Traders are eyeing Apple after its stock slid below a critical psychological threshold on Tuesday as shares entered a technical correction for the first time since August this month.
The shares, which failed to hold the US$180 support level last week, traded for less than $170 at various points during Tuesday’s session. Breaking through that level and holding there could presage a pullback to its October low of $165.67, according to Todd Sohn, managing director of ETF and technical strategy at Strategas Securities.
“Apple is one of the most influential stocks so it may see a bounce from here in the short-run after being oversold,” Sohn said over the phone. “But traders may still look to fade it at $180 because its trend has deteriorated so much.”
Shares of the Cupertino, California-based company have shed nearly 12% this year after closing at a record in December, erasing more than $300-billion in market value. That’s cost Apple its crown as the most valuable US company to Microsoft, as some of its Big Tech peers like Nvidia, Meta Platforms and Amazon.com keep rallying.
Apple is facing a slew of issues, including regulatory scrutiny of its App Store, declining sales in China and investor concerns over its growth prospects. Its fourth-quarter outlook also raised worries due to tepid demand for its handsets and other gadgets.
Naturally, short sellers are pouncing. Apple was the stock market’s second most profitable short position in February at $606-million in paper profits, according to data analytics firm S3 Partners.
Faltering
With Apple faltering, traders are growing concerned that technology shares broadly may face pressure in the coming months, even with Nvidia’s dominance.
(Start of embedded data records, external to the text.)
-- ==== Sys2Proof/Laws/State.lean ====
section
/-! SUPPORT. The small laws of State and of a command in progress: what each update changes and what it leaves alone, one
law per update and reading, all of them true by computing. -/

namespace Sys2Proof.Machine

/-! ### A command's beginning and end -/

@[simp] theorem State.w_c (s : State) : s.w.c = s.chip := rfl
@[simp] theorem State.w_mem (s : State) : s.w.mem = s.mem := rfl
@[simp] theorem State.w_log (s : State) : s.w.log = [] := rfl
@[simp] theorem State.w_bad (s : State) : s.w.bad = s.badPar := rfl
@[simp] theorem State.after_chip (s : State) (w : W) : (s.after w).chip = w.c := rfl
@[simp] theorem State.after_pending (s : State) (w : W) : (s.after w).pending = s.pending := rfl
@[simp] theorem State.after_mem (s : State) (w : W) : (s.after w).mem = s.mem.applyAll w.log := rfl
@[simp] theorem State.after_badPar (s : State) (w : W) : (s.after w).badPar = w.bad := rfl
@[simp] theorem State.after_w (s : State) : s.after s.w = s := rfl

namespace W

/-! ### setReg -/

@[simp] theorem setReg_c (w : W) (k : Nat) (v : Word) : (w.setReg k v).c = { w.c with regs := Tbl.set (regReset w.c.fuses) w.c.regs k v } := rfl
@[simp] theorem setReg_mem (w : W) (k : Nat) (v : Word) : (w.setReg k v).mem = w.mem := rfl
@[simp] theorem setReg_log (w : W) (k : Nat) (v : Word) : (w.setReg k v).log = w.log := rfl
@[simp] theorem setReg_bad (w : W) (k : Nat) (v : Word) : (w.setReg k v).bad = w.bad := rfl
@[simp] theorem setReg_mc (w : W) (k : Nat) (v : Word) (a b : Nat) : (w.setReg k v).mc a b = w.mc a b := rfl
@[simp] theorem setReg_vc (w : W) (k : Nat) (v : Word) (a b : Nat) : (w.setReg k v).vc a b = w.vc a b := rfl
@[simp] theorem setReg_sc (w : W) (k : Nat) (v : Word) (a b : Nat) : (w.setReg k v).sc a b = w.sc a b := rfl
@[simp] theorem setReg_cp (w : W) (k : Nat) (v : Word) (a : Nat) : (w.setReg k v).cp a = w.cp a := rfl
@[simp] theorem setReg_hall (w : W) (k : Nat) (v : Word) (a : Nat) : (w.setReg k v).hall a = w.hall a := rfl
@[simp] theorem setReg_dm (w : W) (k : Nat) (v : Word) (a : Nat) : (w.setReg k v).dm a = w.dm a := rfl
@[simp] theorem setReg_su (w : W) (k : Nat) (v : Word) (a : Nat) : (w.setReg k v).su a = w.su a := rfl
@[simp] theorem setReg_landing (w : W) (k : Nat) (v : Word) (a : Nat) : (w.setReg k v).landing a = w.landing a := rfl
@[simp] theorem setReg_memc (w : W) (k : Nat) (v : Word) (a : Nat) : (w.setReg k v).memc a = w.memc a := rfl
@[simp] theorem setReg_agent (w : W) (k : Nat) (v : Word) (a b : Nat) : (w.setReg k v).agent a b = w.agent a b := rfl
@[simp] theorem setReg_port (w : W) (k : Nat) (v : Word) (a : Nat) : (w.setReg k v).port a = w.port a := rfl
@[simp] theorem setReg_router (w : W) (k : Nat) (v : Word) (a : Nat) : (w.setReg k v).router a = w.router a := rfl
@[simp] theorem setReg_bar (w : W) (k : Nat) (v : Word) (a : Nat) : (w.setReg k v).bar a = w.bar a := rfl
@[simp] theorem setReg_rd (w : W) (k : Nat) (v : Word) (a : Nat) : (w.setReg k v).rd a = w.rd a := rfl
@[simp] theorem setReg_rdBytes (w : W) (k : Nat) (v : Word) (a b : Nat) : (w.setReg k v).rdBytes a b = w.rdBytes a b := rfl

/-! ### setMc -/

@[simp] theorem setMc_c (w : W) (p n : Nat) (x : MCore) : (w.setMc p n x).c = { w.c with mcs := Tbl.set (fun _ => {}) w.c.mcs (8 * p + n) x } := rfl
@[simp] theorem setMc_mem (w : W) (p n : Nat) (x : MCore) : (w.setMc p n x).mem = w.mem := rfl
@[simp] theorem setMc_log (w : W) (p n : Nat) (x : MCore) : (w.setMc p n x).log = w.log := rfl
@[simp] theorem setMc_bad (w : W) (p n : Nat) (x : MCore) : (w.setMc p n x).bad = w.bad := rfl
@[simp] theorem setMc_reg (w : W) (p n : Nat) (x : MCore) (j : Nat) : (w.setMc p n x).reg j = w.reg j := rfl
@[simp] theorem setMc_fld (w : W) (p n : Nat) (x : MCore) (j : Nat) (f : Fld) : (w.setMc p n x).fld j f = w.fld j f := rfl
@[simp] theorem setMc_flag (w : W) (p n : Nat) (x : MCore) (j : Nat) (f : Fld) : (w.setMc p n x).flag j f = w.flag j f := rfl
@[simp] theorem setMc_vc (w : W) (p n : Nat) (x : MCore) (a b : Nat) : (w.setMc p n x).vc a b = w.vc a b := rfl
@[simp] theorem setMc_sc (w : W) (p n : Nat) (x : MCore) (a b : Nat) : (w.setMc p n x).sc a b = w.sc a b := rfl
@[simp] theorem setMc_cp (w : W) (p n : Nat) (x : MCore) (a : Nat) : (w.setMc p n x).cp a = w.cp a := rfl
@[simp] theorem setMc_hall (w : W) (p n : Nat) (x : MCore) (a : Nat) : (w.setMc p n x).hall a = w.hall a := rfl
@[simp] theorem setMc_dm (w : W) (p n : Nat) (x : MCore) (a : Nat) : (w.setMc p n x).dm a = w.dm a := rfl
@[simp] theorem setMc_su (w : W) (p n : Nat) (x : MCore) (a : Nat) : (w.setMc p n x).su a = w.su a := rfl
@[simp] theorem setMc_landing (w : W) (p n : Nat) (x : MCore) (a : Nat) : (w.setMc p n x).landing a = w.landing a := rfl
@[simp] theorem setMc_memc (w : W) (p n : Nat) (x : MCore) (a : Nat) : (w.setMc p n x).memc a = w.memc a := rfl
@[simp] theorem setMc_agent (w : W) (p n : Nat) (x : MCore) (a b : Nat) : (w.setMc p n x).agent a b = w.agent a b := rfl
@[simp] theorem setMc_port (w : W) (p n : Nat) (x : MCore) (a : Nat) : (w.setMc p n x).port a = w.port a := rfl
@[simp] theorem setMc_router (w : W) (p n : Nat) (x : MCore) (a : Nat) : (w.setMc p n x).router a = w.router a := rfl
@[simp] theorem setMc_bar (w : W) (p n : Nat) (x : MCore) (a : Nat) : (w.setMc p n x).bar a = w.bar a := rfl
@[simp] theorem setMc_rd (w : W) (p n : Nat) (x : MCore) (a : Nat) : (w.setMc p n x).rd a = w.rd a := rfl
@[simp] theorem setMc_rdBytes (w : W) (p n : Nat) (x : MCore) (a b : Nat) : (w.setMc p n x).rdBytes a b = w.rdBytes a b := rfl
The iPhone maker continues to set new lows relative to the $252-billion Invesco QQQ Trust Series 1, ticker QQQ, that tracks the Nasdaq 100 Index.
That said, Birinyi Associates found that Apple’s correlation to the S&P 500 isn’t as tight as some may think. On a scale where 1 means a perfect directional relationship and 0 indicates no relationship at all, Apple clocks in at 0.65 compared with 0.69 for Nvidia and 0.36 for the average S&P stock, according to Jeff Rubin, director of research at Birinyi.
From a technical perspective, this means the US stock market can continue to churn higher as long as Apple’s stock doesn’t break its multi-year uptrend from its 2020 lows, according to Mark Newton, head of technical strategy at Fundstrat Global Advisors.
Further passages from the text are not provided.